## Problem to solve
Return the lines from the one containing "e).keyK2 = s.keyK2 := rfl" to the end of the material, both end lines included, exactly and with nothing else.

::::

-- ==== Sys2Proof/Laws/State.lean ====
section
/-! SUPPORT. One lemma per field per update of the state: what each named update leaves in each field. -/

namespace Sys2Proof.Machine

/-- Two states with the same fields are equal. -/
theorem State.ext_fields {s t : State} (h0 : t.params = s.params) (h1 : t.pending = s.pending) (h2 : t.done = s.done) (h3 : t.err = s.err)
    (h4 : t.errcode = s.errcode) (h5 : t.lastOp = s.lastOp) (h6 : t.ptLen = s.ptLen) (h7 : t.ctLen = s.ctLen)
    (h8 : t.nonceLen = s.nonceLen) (h9 : t.keyK1 = s.keyK1) (h10 : t.keyK2 = s.keyK2) (h11 : t.prbgState = s.prbgState)
    (h12 : t.prbgOut = s.prbgOut) (h13 : t.result = s.result) (h14 : t.nonce = s.nonce) (h15 : t.buf = s.buf)
    (h16 : t.wprbg = s.wprbg) (h17 : t.acc = s.acc) (h18 : t.tk1 = s.tk1) (h19 : t.tk2 = s.tk2)
    (h20 : t.inputs = s.inputs) (h21 : t.rng = s.rng) (h22 : t.rdata = s.rdata) (h23 : t.epoch = s.epoch) : t = s := by
  cases s
  cases t
  simp_all

/-! ### accept -/

@[simp] theorem State.accept_params (s : State) (w : Word) : (s.accept w).params = s.params := rfl
@[simp] theorem State.accept_pending (s : State) (w : Word) : (s.accept w).pending = some w := rfl
@[simp] theorem State.accept_done (s : State) (w : Word) : (s.accept w).done = false := rfl
@[simp] theorem State.accept_err (s : State) (w : Word) : (s.accept w).err = false := rfl
@[simp] theorem State.accept_errcode (s : State) (w : Word) : (s.accept w).errcode = 0 := rfl
@[simp] theorem State.accept_lastOp (s : State) (w : Word) : (s.accept w).lastOp = cmdOpcode w := rfl
@[simp] theorem State.accept_ptLen (s : State) (w : Word) : (s.accept w).ptLen = s.ptLen := rfl
@[simp] theorem State.accept_ctLen (s : State) (w : Word) : (s.accept w).ctLen = s.ctLen := rfl
@[simp] theorem State.accept_nonceLen (s : State) (w : Word) : (s.accept w).nonceLen = s.nonceLen := rfl
@[simp] theorem State.accept_keyK1 (s : State) (w : Word) : (s.accept w).keyK1 = s.keyK1 := rfl
@[simp] theorem State.accept_keyK2 (s : State) (w : Word) : (s.accept w).keyK2 = s.keyK2 := rfl
@[simp] theorem State.accept_prbgState (s : State) (w : Word) : (s.accept w).prbgState = s.prbgState := rfl
@[simp] theorem State.accept_prbgOut (s : State) (w : Word) : (s.accept w).prbgOut = s.prbgOut := rfl
@[simp] theorem State.accept_result (s : State) (w : Word) : (s.accept w).result = s.result := rfl
@[simp] theorem State.accept_nonce (s : State) (w : Word) : (s.accept w).nonce = s.nonce := rfl
@[simp] theorem State.accept_buf (s : State) (w : Word) : (s.accept w).buf = s.buf := rfl
@[simp] theorem State.accept_wprbg (s : State) (w : Word) : (s.accept w).wprbg = s.wprbg := rfl
@[simp] theorem State.accept_acc (s : State) (w : Word) : (s.accept w).acc = s.acc := rfl
@[simp] theorem State.accept_tk1 (s : State) (w : Word) : (s.accept w).tk1 = s.tk1 := rfl
@[simp] theorem State.accept_tk2 (s : State) (w : Word) : (s.accept w).tk2 = s.tk2 := rfl
@[simp] theorem State.accept_inputs (s : State) (w : Word) : (s.accept w).inputs = s.inputs := rfl
@[simp] theorem State.accept_rng (s : State) (w : Word) : (s.accept w).rng = s.rng := rfl
@[simp] theorem State.accept_rdata (s : State) (w : Word) : (s.accept w).rdata = s.rdata := rfl
@[simp] theorem State.accept_epoch (s : State) (w : Word) : (s.accept w).epoch = s.epoch := rfl

/-! ### complete -/

@[simp] theorem State.complete_params (s : State) : s.complete.params = s.params := rfl
@[simp] theorem State.complete_pending (s : State) : s.complete.pending = none := rfl
@[simp] theorem State.complete_done (s : State) : s.complete.done = true := rfl
@[simp] theorem State.complete_err (s : State) : s.complete.err = false := rfl
@[simp] theorem State.complete_errcode (s : State) : s.complete.errcode = 0 := rfl
@[simp] theorem State.complete_lastOp (s : State) : s.complete.lastOp = s.lastOp := rfl
@[simp] theorem State.complete_ptLen (s : State) : s.complete.ptLen = s.ptLen := rfl
@[simp] theorem State.complete_ctLen (s : State) : s.complete.ctLen = s.ctLen := rfl
@[simp] theorem State.complete_nonceLen (s : State) : s.complete.nonceLen = s.nonceLen := rfl
@[simp] theorem State.complete_keyK1 (s : State) : s.complete.keyK1 = s.keyK1 := rfl
@[simp] theorem State.complete_keyK2 (s : State) : s.complete.keyK2 = s.keyK2 := rfl
@[simp] theorem State.complete_prbgState (s : State) : s.complete.prbgState = s.prbgState := rfl
@[simp] theorem State.complete_prbgOut (s : State) : s.complete.prbgOut = s.prbgOut := rfl
@[simp] theorem State.complete_result (s : State) : s.complete.result = s.result := rfl
@[simp] theorem State.complete_nonce (s : State) : s.complete.nonce = s.nonce := rfl
@[simp] theorem State.complete_buf (s : State) : s.complete.buf = s.buf := rfl
@[simp] theorem State.complete_wprbg (s : State) : s.complete.wprbg = s.wprbg := rfl
@[simp] theorem State.complete_acc (s : State) : s.complete.acc = s.acc := rfl
@[simp] theorem State.complete_tk1 (s : State) : s.complete.tk1 = s.tk1 := rfl
@[simp] theorem State.complete_tk2 (s : State) : s.complete.tk2 = s.tk2 := rfl
@[simp] theorem State.complete_inputs (s : State) : s.complete.inputs = s.inputs := rfl
@[simp] theorem State.complete_rng (s : State) : s.complete.rng = s.rng := rfl
@[simp] theorem State.complete_rdata (s : State) : s.complete.rdata = s.rdata := rfl
@[simp] theorem State.complete_epoch (s : State) : s.complete.epoch = s.epoch + 1 := rfl

/-! ### raise -/

@[simp] theorem State.raise_params (s : State) (e : Error) : (s.raise e).params = s.params := rfl
@[simp] theorem State.raise_pending (s : State) (e : Error) : (s.raise e).pending = none := rfl
@[simp] theorem State.raise_done (s : State) (e : Error) : (s.raise e).done = true := rfl
@[simp] theorem State.raise_err (s : State) (e : Error) : (s.raise e).err = true := rfl
@[simp] theorem State.raise_errcode (s : State) (e : Error) : (s.raise e).errcode = errorCode e := rfl
@[simp] theorem State.raise_lastOp (s : State) (e : Error) : (s.raise e).lastOp = s.lastOp := rfl
@[simp] theorem State.raise_ptLen (s : State) (e : Error) : (s.raise e).ptLen = s.ptLen := rfl
@[simp] theorem State.raise_ctLen (s : State) (e : Error) : (s.raise e).ctLen = s.ctLen := rfl
@[simp] theorem State.raise_nonceLen (s : State) (e : Error) : (s.raise e).nonceLen = s.nonceLen := rfl
@[simp] theorem State.raise_keyK1 (s : State) (e : Error) : (s.raise e).keyK1 = s.keyK1 := rfl
@[simp] theorem State.raise_keyK2 (s : State) (e : Error) : (s.raise e).keyK2 = s.keyK2 := rfl
@[simp] theorem State.raise_prbgState (s : State) (e : Error) : (s.raise e).prbgState = s.prbgState := rfl
@[simp] theorem State.raise_prbgOut (s : State) (e : Error) : (s.raise e).prbgOut = s.prbgOut := rfl
@[simp] theorem State.raise_result (s : State) (e : Error) : (s.raise e).result = s.result := rfl
@[simp] theorem State.raise_nonce (s : State) (e : Error) : (s.raise e).nonce = s.nonce := rfl
@[simp] theorem State.raise_buf (s : State) (e : Error) : (s.raise e).buf = s.buf := rfl
@[simp] theorem State.raise_wprbg (s : State) (e : Error) : (s.raise e).wprbg = s.wprbg := rfl
@[simp] theorem State.raise_acc (s : State) (e : Error) : (s.raise e).acc = s.acc := rfl
@[simp] theorem State.raise_tk1 (s : State) (e : Error) : (s.raise e).tk1 = s.tk1 := rfl
@[simp] theorem State.raise_tk2 (s : State) (e : Error) : (s.raise e).tk2 = s.tk2 := rfl
@[simp] theorem State.raise_inputs (s : State) (e : Error) : (s.raise e).inputs = s.inputs := rfl
@[simp] theorem State.raise_rng (s : State) (e : Error) : (s.raise e).rng = s.rng := rfl
@[simp] theorem State.raise_rdata (s : State) (e : Error) : (s.raise e).rdata = s.rdata := rfl
@[simp] theorem State.raise_epoch (s : State) (e : Error) : (s.raise e).epoch = s.epoch + 1 := rfl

::::

## Exercise result
@[simp] theorem State.raise_keyK2 (s : State) (e : Error) : (s.raise e).keyK2 = s.keyK2 := rfl
@[simp] theorem State.raise_prbgState (s : State) (e : Error) : (s.raise e).prbgState = s.prbgState := rfl
@[simp] theorem State.raise_prbgOut (s : State) (e : Error) : (s.raise e).prbgOut = s.prbgOut := rfl
@[simp] theorem State.raise_result (s : State) (e : Error) : (s.raise e).result = s.result := rfl
@[simp] theorem State.raise_nonce (s : State) (e : Error) : (s.raise e).nonce = s.nonce := rfl
@[simp] theorem State.raise_buf (s : State) (e : Error) : (s.raise e).buf = s.buf := rfl
@[simp] theorem State.raise_wprbg (s : State) (e : Error) : (s.raise e).wprbg = s.wprbg := rfl
@[simp] theorem State.raise_acc (s : State) (e : Error) : (s.raise e).acc = s.acc := rfl
@[simp] theorem State.raise_tk1 (s : State) (e : Error) : (s.raise e).tk1 = s.tk1 := rfl
@[simp] theorem State.raise_tk2 (s : State) (e : Error) : (s.raise e).tk2 = s.tk2 := rfl
@[simp] theorem State.raise_inputs (s : State) (e : Error) : (s.raise e).inputs = s.inputs := rfl
@[simp] theorem State.raise_rng (s : State) (e : Error) : (s.raise e).rng = s.rng := rfl
@[simp] theorem State.raise_rdata (s : State) (e : Error) : (s.raise e).rdata = s.rdata := rfl
@[simp] theorem State.raise_epoch (s : State) (e : Error) : (s.raise e).epoch = s.epoch + 1 := rfl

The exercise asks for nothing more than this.